S4 supports S3-compatible object versioning to preserve, retrieve, and restore every version of every object.

# Enable versioning on bucket
aws s3api put-bucket-versioning \
  --bucket mybucket \
  --versioning-configuration Status=Enabled \
  --endpoint-url https://127.0.0.1:9000 \
  --no-verify-ssl

# Upload file (version 1)
echo "version 1" | aws s3api put-object \
  --bucket mybucket \
  --key file.txt \
  --body - \
  --endpoint-url https://127.0.0.1:9000 \
  --no-verify-ssl

# Upload again (version 2)
echo "version 2" | aws s3api put-object \
  --bucket mybucket \
  --key file.txt \
  --body - \
  --endpoint-url https://127.0.0.1:9000 \
  --no-verify-ssl

# List all versions
aws s3api list-object-versions \
  --bucket mybucket \
  --prefix file.txt \
  --endpoint-url https://127.0.0.1:9000 \
  --no-verify-ssl

# Get specific version
aws s3api get-object \
  --bucket mybucket \
  --key file.txt \
  --version-id "ff495d34-c292-4af4-9d10-e186272010ed" \
  first_version.txt \
  --endpoint-url https://127.0.0.1:9000 \
  --no-verify-ssl

# Delete object (creates delete marker)
aws s3api delete-object \
  --bucket mybucket \
  --key file.txt \
  --endpoint-url https://127.0.0.1:9000 \
  --no-verify-ssl

Lifecycle Policies

S4 supports automatic object expiration and cleanup based on lifecycle rules.

# Create lifecycle configuration file
cat > lifecycle.json <<'EOF'
{
  "Rules": [
    {
      "ID": "expire-logs",
      "Status": "Enabled",
      "Filter": {
        "Prefix": "logs/"
      },
      "Expiration": {
        "Days": 30
      }
    },
    {
      "ID": "cleanup-old-versions",
      "Status": "Enabled",
      "Filter": {
        "Prefix": ""
      },
      "NoncurrentVersionExpiration": {
        "NoncurrentDays": 90
      }
    }
  ]
}
EOF

# Set lifecycle configuration
aws s3api put-bucket-lifecycle-configuration \
  --bucket mybucket \
  --lifecycle-configuration file://lifecycle.json \
  --endpoint-url https://127.0.0.1:9000 \
  --no-verify-ssl

# Get lifecycle configuration
aws s3api get-bucket-lifecycle-configuration \
  --bucket mybucket \
  --endpoint-url https://127.0.0.1:9000 \
  --no-verify-ssl

# Delete lifecycle configuration
aws s3api delete-bucket-lifecycle \
  --bucket mybucket \
  --endpoint-url https://127.0.0.1:9000 \
  --no-verify-ssl

Lifecycle worker configuration:

# Enable/disable lifecycle worker (default: enabled)
export S4_LIFECYCLE_ENABLED=true

# Set evaluation interval in hours (default: 24)
export S4_LIFECYCLE_INTERVAL_HOURS=24

# Enable dry-run mode to test without deleting (default: false)
export S4_LIFECYCLE_DRY_RUN=true

IAM & Admin API

S4 includes a built-in IAM system with role-based access control.
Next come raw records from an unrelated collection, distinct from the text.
-- ==== Sys2Proof/Tests/Slice0.lean ====
section
/-! SUPPORT. The model's own tests: the smoke tests of well-formedness, a decoding of every constructor, single steps with results
taken from spec/95_test_vectors.md, and for every statement with hypotheses a witness that meets them. -/

open Sys2Proof Sys2Proof.Machine

namespace Sys2Proof.Tests

/-! ## Helpers -/

/-- The reset state with no key pressed and random byte 0, as the vectors of 95_test_vectors.md start. -/
def quiet : State := { State.reset with inputs := ⟨0, 0, 0, 0⟩ }

/-- That state with the V registers given. -/
def startV (regs : List (Nibble × Byte)) : State := regs.foldl (fun s p => setV p.1 p.2 s) quiet

/-- A step answers a next state, and `p` holds of it. -/
def steps (s : State) (p : State → Bool) : Bool :=
  match step s with
  | .next t => p t
  | .fault _ => false
  | .refused _ => false

/-- The step that runs the word `w` from `s` answers a next state, and `p` holds of it. -/
def runs (s : State) (w : Nat) (p : State → Bool) : Bool := steps (s.withFetchWord 16 w) p

/-- `s` with ADDR_POLICY = FAULT. -/
def faulting (s : State) : State := { s with cfg := { s.cfg with addrPolicy := .fault } }

/-- `s` with KEY_WAIT_MODE = EDGE. -/
def edge (s : State) : State := { s with cfg := { s.cfg with keyWaitMode := .edge } }

/-- `s` with ADD_I_SETS_VF = true. -/
def settingVF (s : State) : State := { s with cfg := { s.cfg with addISetsVF := true } }

/-- `s` with the key levels given. -/
def pressing (keys : BitVec 16) (s : State) : State := { s with inputs := { s.inputs with keys := keys } }

/-- A state halted by an error. -/
def haltedState : State := raise .invalidOpcode 0x0000 { quiet with dt := 3, st := 4 }

/-- A state that waits for a key in LD V5,K at 0x200. -/
def waiting : State := { quiet.withFetchWord 16 0xF50A with run := .awaitKey 0x5 }

/-! ## Well-formedness: an ill-formed term for each check -/

theorem test_config_hardware : hardwareConfig.wellFormed = true := by decide

theorem test_config_font_not_reserved : { hardwareConfig with fontBase := 0x1B1 }.wellFormed = false := by decide

theorem test_config_font_highest : { hardwareConfig with fontBase := 0x1B0 }.wellFormed = true := by decide

theorem test_config_glyph_overflow : { hardwareConfig with fontBase := 0xFF00 }.wellFormed = false := by decide

theorem test_config_font_size : { hardwareConfig with fontData := [0xF0] }.wellFormed = false := by decide

theorem test_config_no_columns : { hardwareConfig with fbW := 0 }.wellFormed = false := by decide

theorem test_config_no_rows : { hardwareConfig with fbH := 0 }.wellFormed = false := by decide

/-- I5: a framebuffer of size zero is a refuse. -/
theorem test_step_refuses_config :
    step { quiet with cfg := { hardwareConfig with fbW := 0 } } = .refused .invalidConfiguration := rfl

/-- DEC-1, DEC-4 to DEC-7. -/
theorem test_invalid_family0 :
    ([0x0000, 0x00E1, 0x01E0, 0x0123, 0x0FFF] : List Word).all (fun w => !wordWellFormed w && decode w == .invalid w) = true := by decide

/-- DEC-9, DEC-11 to DEC-13, DEC-16. -/
theorem test_invalid_families_5_8_9 :
    ([0x5001, 0x512F, 0x8008, 0x800F, 0x9121] : List Word).all (fun w => !wordWellFormed w && decode w == .invalid w) = true := by decide

/-- DEC-21, DEC-23, DEC-26, DEC-30, DEC-31. -/
theorem test_invalid_families_E_F :
    ([0xE1A0, 0xF00B, 0xF030, 0xF066, 0xFFFF] : List Word).all (fun w => !wordWellFormed w && decode w == .invalid w) = true := by decide

/-! ## Decoding: every constructor, from a word written out by R58 -/

/-- R58 rows 1 to 4 and 20, 21; DEC-2, DEC-3, DEC-8, DEC-17. -/
theorem test_decode_fixed_and_nnn :
    decode 0x00E0 = .instr .cls ∧ decode 0x00EE = .instr .ret ∧ decode 0x1000 = .instr (.jpAddr 0x000) ∧
    decode 0x2ABC = .instr (.callAddr 0xABC) ∧ decode 0xA123 = .instr (.ldIAddr 0x123) ∧
    decode 0xB123 = .instr (.jpV0Addr 0x123) := by decide

/-- R58 rows 5, 6, 9, 10 and 22. -/
theorem test_decode_xkk :
    decode 0x3342 = .instr (.seVxKk 0x3 0x42) ∧ decode 0x4E42 = .instr (.sneVxKk 0xE 0x42) ∧
    decode 0x6A05 = .instr (.ldVxKk 0xA 0x05) ∧ decode 0x71FE = .instr (.addVxKk 0x1 0xFE) ∧
    decode 0xC10F = .instr (.rndVxKk 0x1 0x0F) := by decide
IAM is enabled when S4_ROOT_PASSWORD is set.

Roles:

  • Reader -- can list buckets/objects and download objects
  • Writer -- Reader permissions plus create/delete buckets and objects
  • SuperUser -- full admin access including user management

Starting with IAM enabled:

export S4_ROOT_PASSWORD=password12345
./target/release/s4-server

Admin API usage (curl):

# Login (get JWT token)
TOKEN=$(curl -s -k -X POST https://localhost:9000/api/admin/login \
  -H 'Content-Type: application/json' \
  -d '{"username":"root","password":"password12345"}' | jq -r '.token')

# List users
curl -s -k https://localhost:9000/api/admin/users \
  -H "Authorization: Bearer $TOKEN"

# Create a user
curl -s -k -X POST https://localhost:9000/api/admin/users \
  -H "Authorization: Bearer $TOKEN" \
  -H 'Content-Type: application/json' \
  -d '{"username":"alice","password":"alice123","role":"Writer"}'

# Generate S3 credentials for a user
curl -s -k -X POST https://localhost:9000/api/admin/users/<user-id>/credentials \
  -H "Authorization: Bearer $TOKEN"

# Update user (change role, password, or active status)
curl -s -k -X PUT https://localhost:9000/api/admin/users/<user-id> \
  -H "Authorization: Bearer $TOKEN" \
  -H 'Content-Type: application/json' \
  -d '{"role":"Reader"}'

# Delete S3 credentials
curl -s -k -X DELETE https://localhost:9000/api/admin/users/<user-id>/credentials \
  -H "Authorization: Bearer $TOKEN"

# Delete user
curl -s -k -X DELETE https://localhost:9000/api/admin/users/<user-id> \
  -H "Authorization: Bearer $TOKEN"

Using S3 with IAM credentials:

After generating S3 credentials via the Admin API, use them with AWS CLI:

aws configure set aws_access_key_id S4AK_xxxxxxxx
aws configure set aws_secret_access_key xxxxxxxx
aws --endpoint-url https://localhost:9000 --no-verify-ssl s3 ls

Legacy S4_ACCESS_KEY_ID / S4_SECRET_ACCESS_KEY environment credentials continue to work as a fallback with full (SuperUser) access.

S3 Select SQL

S4 includes a built-in SQL query engine powered by Apache DataFusion. Query your stored objects directly β€” no need to download them first.

Single-Object Query (S3 Select API):

# Upload a CSV file
aws --endpoint-url http://localhost:9000 s3 cp employees.csv s3://mybucket/employees.csv

# Query it with SQL (via curl β€” returns binary event stream)
curl -X POST "http://localhost:9000/mybucket/employees.csv?select&select-type=2" \
  -H "Content-Type: application/xml" \
  -d '<?xml version="1.0" encoding="UTF-8"?>
<SelectObjectContentRequest>
    <Expression>SELECT name, salary FROM s3object WHERE CAST(salary AS INT) > 100000</Expression>
    <ExpressionType>SQL</ExpressionType>
    <InputSerialization>
        <CSV><FileHeaderInfo>USE</FileHeaderInfo></CSV>
    </InputSerialization>
    <OutputSerialization>
        <CSV/>
    </OutputSerialization>
</SelectObjectContentRequest>'

Supported input formats: CSV, JSON (Lines/Document), Parquet. Output formats: CSV, JSON.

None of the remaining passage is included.